I'm going to look for my checks, but first I need to push
the Coke aside so that I don't accidentally knock it over.
The Coke is getting warm, and I decide to put it in the
refrigerator to keep it cold.
As I head toward the kitchen with the Coke, a vase of
flowers on the counter catches my eye -- they need water.
I put the Coke on the counter and discover my reading
glasses that I've been searching for all morning.
I decide I better put them back on my desk, but first
I'm going to water the flowers.
I set the glasses back down on the counter, fill a
container with water and suddenly spot the TV remote.
Someone left it on the kitchen table. I realize that tonight
when we go to watch TV, I'll be looking for the remote,
but I won't remember that it's on the kitchen table,
so I decide to put it back in the den where it belongs,
but first I'll water the flowers.
I pour some water in the flowers, but quite a bit of it spills on
the floor. So I set the remote back on the table, get some
towels and wipe up the spill. Then I head down the hall
trying to remember what I was planning to do.
At the end of the day...
- ...the car isn't washed,
- ...the bills aren't paid,
- ...there is a warm can of Coke sitting on the counter ,
- ...the flowers don't have enough water,
- ...there is still only 1 check in my check book,
- ...I can't find the remote,
- ...I can't find my glasses,
- ...and I don't remember what I did with the car keys.
Then, when I try to figure out why nothing got done today,
I'm really baffled because I know I was busy all damn day,
and I'm really tired.
I realize this is a serious problem, and I'll try to get some
help for it, but first I'll check my e-mail...
Response of a 60 year old woman
Age activated???? Heck, this is just my life . . .

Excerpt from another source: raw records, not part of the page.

/-- 12 R361 for a steward's loads and stores by address: aligned accesses of the shared SRAM and of the registers, and, in the second
part, the accesses that raise vector 5 (outside both areas, a part of the bytes outside the SRAM, a register whose region does not
answer) or vector 4 (misaligned, a register by 8 or 16 bits). -/
def Obligations.StewardAccessResult : Prop :=
  (∀ (i : Instr) (s0 s : State) (x : Iss) (j : StwNo) (len n pops : Nat) (a ra rb : Word) (val : List Byte → Word) (bs : List Byte),
    let key := 1404 + j.val
    let c := s.ctx key
    x.who = .stw j → Sys2Proof.Claim.headForm i = false → Sys2Proof.Claim.Ready s0 s x len → (stkFloors c).1 + pops ≤ c.os.length →
    a.toNat % n = 0 →
    (Sys2Proof.Claim.loadFx i key c = some (x, len, a, n, val, pops, ra, rb) → c.os.length + 1 ≤ (stkLimits key c).1 + pops →
      (a.toNat < 0x200000 → (∀ w ∈ wordsOf a.toNat n, tfind s.sramErr w = none) → s.matches key a false true = [] →
        exec i s0 = .next (Sys2Proof.Claim.retire s key { c with os := val (s.srR a.toNat n) :: c.os.drop pops, a := ra, b := rb }
          (Sys2Proof.Claim.after s x len))) ∧
      (0xF0000000 ≤ a.toNat → a.toNat < 0xF4000000 → n = 4 → s.ctlErr (a.toNat - 0xF0000000) 0xF = none →
        exec i s0 = .next (((s.setStw j.val { s.stwd j.val with
            acc := some ⟨false, BitVec.ofNat 26 (a.toNat - 0xF0000000), 0, c.os.drop pops, ra, rb⟩ }).setCtx key
          (Sys2Proof.Claim.asleep c .fabric (guardLen x.guard + len))).issued key))) ∧
    (Sys2Proof.Claim.storeFx i key c = some (x, len, a, bs, pops, ra, rb) → c.os.length ≤ (stkLimits key c).1 + pops → n = bs.length →
      ((0xE0000 ≤ a.toNat ∨ bit (s.reg (swA 0x10)) 0 = true) → a.toNat < 0x200000 → s.matches key a false false = [] →
        exec i s0 = .next (Sys2Proof.Claim.retire { s.srW a.toNat bs with
            sramErr := tkeep s.sramErr (fun w _ => !(wordsOf a.toNat n).contains w) } key
          { c with os := c.os.drop pops, a := ra, b := rb } (Sys2Proof.Claim.after s x len))) ∧
      (a.toNat < 0xE0000 → bit (s.reg (swA 0x10)) 0 = false → s.matches key a false false = [] →
        exec i s0 = .next (Sys2Proof.Claim.retire s key { c with os := c.os.drop pops, a := ra, b := rb }
          (Sys2Proof.Claim.after s x len))) ∧
      (0xF0000000 ≤ a.toNat → a.toNat < 0xF4000000 → n = 4 → s.ctlErr (a.toNat - 0xF0000000) 0xF = none →
        ∃ v, leBytes 4 v.toNat = bs ∧
        exec i s0 = .next (((s.setStw j.val { s.stwd j.val with
            acc := some ⟨true, BitVec.ofNat 26 (a.toNat - 0xF0000000), v, c.os.drop pops, ra, rb⟩ }).setCtx key
          (Sys2Proof.Claim.asleep c .fabric (guardLen x.guard + len))).issued key)))) ∧
  (∀ (i : Instr) (s0 s : State) (x : Iss) (j : StwNo) (len n pops pushes : Nat) (a : Word),
    let key := 1404 + j.val
    let c := s.ctx key
    let off := a.toNat - 0xF0000000
    let raises := fun (v : Nat) => exec i s0 = .next ((s.excAt key v a).issued key)
    x.who = .stw j → Sys2Proof.Claim.headForm i = false →
    ((∃ val ra rb, Sys2Proof.Claim.loadFx i key c = some (x, len, a, n, val, pops, ra, rb) ∧ pushes = 1) ∨
     (∃ bs ra rb, Sys2Proof.Claim.storeFx i key c = some (x, len, a, bs, pops, ra, rb) ∧ n = bs.length ∧ pushes = 0)) →
    Sys2Proof.Claim.Ready s0 s x len → (stkFloors c).1 + pops ≤ c.os.length → c.os.length + pushes ≤ (stkLimits key c).1 + pops →
    (a.toNat < 0x200000 → 0x200000 < a.toNat + n → raises 5) ∧
    (a.toNat + n ≤ 0x200000 → a.toNat % n ≠ 0 → raises 4) ∧
    (0x200000 ≤ a.toNat → (a.toNat < 0xF0000000 ∨ 0xF4000000 ≤ a.toNat) → raises 5) ∧
    (0xF0000000 ≤ a.toNat → a.toNat < 0xF4000000 → s.ctlErr off 0xF ≠ none → raises 5) ∧
    (0xF0000000 ≤ a.toNat → a.toNat < 0xF4000000 → s.ctlErr off 0xF = none → (n ≠ 4 ∨ a.toNat % 4 ≠ 0) → raises 4))

/-- LDC8 and LDC32 (05 R150, with the overlays of 18 R503), SETA and SETB (05 R147). -/
def Obligations.CodeLoadAndPointerResult : Prop :=
  ∀ (s0 s : State) (x : Iss) (a : Word) (rest : List Word),
    let key := whoKey x.who
    let c := s.ctx key
    c.os = a :: rest → Sys2Proof.Claim.Ready s0 s x 1 → (stkFloors c).1 ≤ rest.length →
    (rest.length < (stkLimits key c).1 →
      (a.toNat < codeTop key →
        exec (.ldc8 x) s0 = .next (Sys2Proof.Claim.retire s key { c with os := (s.codeSeen key a.toNat).setWidth 32 :: rest }
          (Sys2Proof.Claim.after s x 1)) ∧
        (a.toNat % 4 = 0 → exec (.ldc32 x) s0 = .next (Sys2Proof.Claim.retire s key
          { c with os := (s.codeSeen key (a.toNat + 3) ++ s.codeSeen key (a.toNat + 2) ++ s.codeSeen key (a.toNat + 1) ++
                          s.codeSeen key a.toNat) :: rest } (Sys2Proof.Claim.after s x 1))) ∧
        (a.toNat % 4 ≠ 0 → exec (.ldc32 x) s0 = .next ((s.excAt key 4 a).issued key))) ∧
      (codeTop key ≤ a.toNat → exec (.ldc8 x) s0 = .next ((s.excAt key 5 a).issued key) ∧
        exec (.ldc32 x) s0 = .next ((s.excAt key 5 a).issued key)) ∧
      codeTop key = (if isStw key then 262144 else 65536) ∧
      ((∀ k, k < 16 → bit (s.dreg (ovlBase key + 16 * k)) 31 = false) → s.codeSeen key a.toNat = s.codeByte key a.toNat) ∧
      (∀ k, k < 16 → bit (s.dreg (ovlBase key + 16 * k)) 31 = true → bits (s.dreg (ovlBase key + 16 * k)) 17 2 = a.toNat / 4 →
        bit (s.dreg (ovlBase key + 16 * k)) (20 + a.toNat % 4) = true →
        (∀ j, j < k → bit (s.dreg (ovlBase key + 16 * j)) 31 = false) →
        s.codeSeen key a.toNat = BitVec.ofNat 8 ((s.dreg (ovlBase key + 16 * k + 4)).toNat / 256 ^ (a.toNat % 4)))) ∧
    (rest.length ≤ (stkLimits key c).1 →
      exec (.seta x) s0 = .next (Sys2Proof.Claim.retire s key { c with a := a, os := rest } (Sys2Proof.Claim.after s x 1)) ∧
      exec (.setb x) s0 = .next (Sys2Proof.Claim.retire s key { c with b := a, os := rest } (Sys2Proof.Claim.after s x 1)))

/-! ### Control transfer, opcodes 0x80–0x8A -/

/-- The control transfers: issue, target, operand stack, return stack and loop levels afterwards. -/
def Sys2Proof.Claim.jumpFx (i : Instr) (key : Nat) (c : Ctx) : Option (Iss × Nat × Word × List Word × List Word × List Lvl) :=
  let aft := fun (x : Iss) (n : Nat) => c.pc + BitVec.ofNat 32 (guardLen x.guard + n)
  let fl := stkFloors c
  let lim := stkLimits key c
  let ra := fun (x : Iss) (n : Nat) => BitVec.ofNat 32 ((aft x n).toNat % (if isStw key then 262144 else 65536))
  match i, c.os, c.rs, c.ls with
  | .br x (.r8 d), os, rs, ls => some (x, 2, BitVec.ofInt 32 ((aft x 2).toNat + d.toInt), os, rs, ls)
  | .br x (.r16 d), os, rs, ls => some (x, 3, BitVec.ofInt 32 ((aft x 3).toNat + d.toInt), os, rs, ls)
  | .brT x (.r8 d), os, rs, ls => some (x, 2, BitVec.ofInt 32 ((aft x 2).toNat + d.toInt), os, rs, ls)
  | .brT x (.r16 d), os, rs, ls => some (x, 3, BitVec.ofInt 32 ((aft x 3).toNat + d.toInt), os, rs, ls)
  | .jmpi x, t :: os, rs, ls => if fl.1 ≤ os.length ∧ os.length ≤ lim.1 then some (x, 1, t, os, rs, ls) else none
  | .call x a, os, rs, ls =>
    if fl.2 ≤ rs.length ∧ rs.length < lim.2 then some (x, 4, BitVec.ofNat 32 a.toNat, os, ra x 4 :: rs, ls) else none
  | .calli x, t :: os, rs, ls =>
    if fl.1 ≤ os.length ∧ os.length ≤ lim.1 ∧ fl.2 ≤ rs.length ∧ rs.length < lim.2 then some (x, 1, t, os, ra x 1 :: rs, ls)
    else none
  | _, _, _, _ => none

/-- 06 R186 and R187 with R185: the target of a control transfer, vector 3 beyond the code space, and the return stack. That the
address pushed is taken modulo the code space is the model's choice (log entry 95). -/
def Obligations.BranchAndCallResult : Prop :=
  ((∀ (i : Instr) (s0 s : State) (x : Iss) (len : Nat) (t : Word) (os rs : List Word) (ls : List Lvl),
     let key := whoKey x.who
     let c := s.ctx key
     Sys2Proof.Claim.jumpFx i key c = some (x, len, t, os, rs, ls) → Sys2Proof.Claim.Ready s0 s x len →
     (t.toNat < (if isStw key then 262144 else 65536) →
       exec i s0 = .next (Sys2Proof.Claim.retire s key { c with os := os, rs := rs, ls := ls } t)) ∧
     ((if isStw key then 262144 else 65536) ≤ t.toNat → exec i s0 = .next ((s.excAt key 3 t).issued key))) ∧
   (∀ (i : Instr) (s0 s : State) (x : Iss) (len : Nat), Sys2Proof.Claim.gilin i = some (x, len) →
     s0.canIssue (whoKey x.who) = true → s = s0.entered (whoKey x.who) (guardLen x.guard + len) →
     s.matches (whoKey x.who) (s.ctx (whoKey x.who)).pc true false = [] →
     s.mayFetch (whoKey x.who) (s.ctx (whoKey x.who)).pc.toNat = false →
     exec i s0 = .next ((s.excAt (whoKey x.who) 3 (BitVec.ofNat 32 (s.ctx (whoKey x.who)).pc.toNat)).issued (whoKey x.who)))) ∧
  (∀ (s0 s : State) (x : Iss),
     let key := whoKey x.who
     let c := s.ctx key
     (Sys2Proof.Claim.Ready s0 s x 1 → ∀ t rest, c.rs = t :: rest → (stkFloors c).2 ≤ rest.length → rest.length ≤ (stkLimits key c).2 →
       exec (.ret x) s0 = .next (Sys2Proof.Claim.retire s key { c with rs := rest } t)) ∧
     (Sys2Proof.Claim.Ready s0 s x 1 → (c.rs = [] ∨ c.rs.length ≤ (stkFloors c).2) →
       exec (.ret x) s0 = .next ((s.excAt key 9 c.pc).issued key)) ∧
     (∀ a : BitVec 24, Sys2Proof.Claim.Ready s0 s x 4 → a.toNat < codeTop key → c.rs.length = (stkLimits key c).2 →
       (stkFloors c).2 ≤ c.rs.length → exec (.call x a) s0 = .next ((s.excAt key 8 c.pc).issued key)) ∧
     (∀ a rest, Sys2Proof.Claim.Ready s0 s x 1 → c.os = a :: rest → (stkFloors c).1 ≤ rest.length → rest.length ≤ (stkLimits key c).1 →
       a.toNat < codeTop key → c.rs.length = (stkLimits key c).2 → (stkFloors c).2 ≤ c.rs.length →
       exec (.calli x) s0 = .next ((s.excAt key 8 c.pc).issued key)) ∧
     (∀ a : BitVec 24, Sys2Proof.Claim.Ready s0 s x 4 → a.toNat < codeTop key → c.rs.length < (stkLimits key c).2 →
       (stkFloors c).2 ≤ c.rs.length →
       exec (.call x a) s0 = .next (Sys2Proof.Claim.retire s key
         { c with rs := BitVec.ofNat 32 ((Sys2Proof.Claim.after s x 4).toNat % codeTop key) :: c.rs } (a.setWidth 32))))

/-- 05 R159, R161 and 06 R188, with the end test of 05 R160: the innermost level only. -/
def Obligations.LoopInstructions : Prop :=
  (∀ (s0 s : State) (x : Iss),
     let key := whoKey x.who
     let c := s.ctx key
     (∀ (d : Half) n rest, x.guard = .always → Sys2Proof.Claim.Ready s0 s x 3 → c.os = n :: rest → d ≠ 0 → (stkFloors c).1 ≤ rest.length →
       rest.length ≤ (stkLimits key c).1 →
       (n = 0 → exec (.loop x d) s0 = .next (Sys2Proof.Claim.retire s key { c with os := rest } (c.pc + 3 + d.setWidth 32))) ∧
       (n ≠ 0 → c.ls.length < 4 → exec (.loop x d) s0 = .next (Sys2Proof.Claim.retire s key
         { c with os := rest, ls := ⟨c.pc + 3, c.pc + 3 + d.setWidth 32, n⟩ :: c.ls } (c.pc + 3))) ∧
       (n ≠ 0 → 4 ≤ c.ls.length → exec (.loop x d) s0 = .next ((s.excAt key 10 c.pc).issued key))) ∧
     (Sys2Proof.Claim.Ready s0 s x 1 →
       (∀ l rest, c.ls = l :: rest → exec (.lexit x) s0 = .next (Sys2Proof.Claim.retire s key { c with ls := rest } l.fin)) ∧
       (c.ls = [] → exec (.lexit x) s0 = .next ((s.excAt key 9 c.pc).issued key)) ∧
       ((stkFloors c).1 ≤ c.os.length → c.os.length < (stkLimits key c).1 →
         exec (.lcnt x) s0 = .next (Sys2Proof.Claim.retire s key
           { c with os := (match c.ls with | [] => 0 | l :: _ => l.cnt) :: c.os } (Sys2Proof.Claim.after s x 1))))) ∧
  (∀ (c : Ctx) (l : Lvl) (rest : List Lvl) (t : Word), c.ls = l :: rest →
     (t ≠ l.fin → c.goto t = { c with pc := t }) ∧
     (t = l.fin → l.cnt - 1 ≠ 0 → c.goto t = { c with pc := l.start, ls := { l with cnt := l.cnt - 1 } :: rest }) ∧
     (t = l.fin → l.cnt - 1 = 0 → c.goto t = { c with pc := l.fin, ls := rest }))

Response of a 62 year old man
Nothing is different, when you were younger, you wanted to start your
day mowing the yard to start the weekend, but got sidetracked looking
for breakfast, saw last nights empty beer can, went to the store for
more beer for a hot date later in the day. Then returned home to put the
beer in the fridge and realizing that you still needed breakfast. but
it was too late, so you went out for a late brunch. You were going to
meet a friend, but had to go back home for your wallet then back to your
friends. You stooped long enough to have a beer, a joint and listen to
the latest Bob Dylan album, got the munchies and continued onto brunch
which now time for a late lunch. After satisfying your munchies you
floated home, needed a nap from all of the hard work thinking about
mowing the grass, woke up took a shower for your hot date. Your date
showed up, helped you drink some beers, got stoned and you talked her
into some more munchies for supper, You had more beer and spent hours
trying to select the right music. She spent hours telling you about
space and far out dreams. At the end of the weekend the grass had not
been mowed, but you had smoked a lot of the grass, had not gotten laid
you were accusing they of a government conspiracy to change time and
space to make you work harder and longer for the "Man."
I really don't see much difference from your medically diagnosed
condition. I think you are still stoned form the 60's.
Bob (The Ball Reports)
Response of a 72 year old woman
Well, I certainly hope you are kidding.
But probably we all have a touch of it.
It's all part of what I believe is driving everyone nuts!!! Need to keep up with all the trivial changes imposed by outsider that we cannot afford to ignore if we just want to do enough to tread water (forget about getting ahead on the trivia).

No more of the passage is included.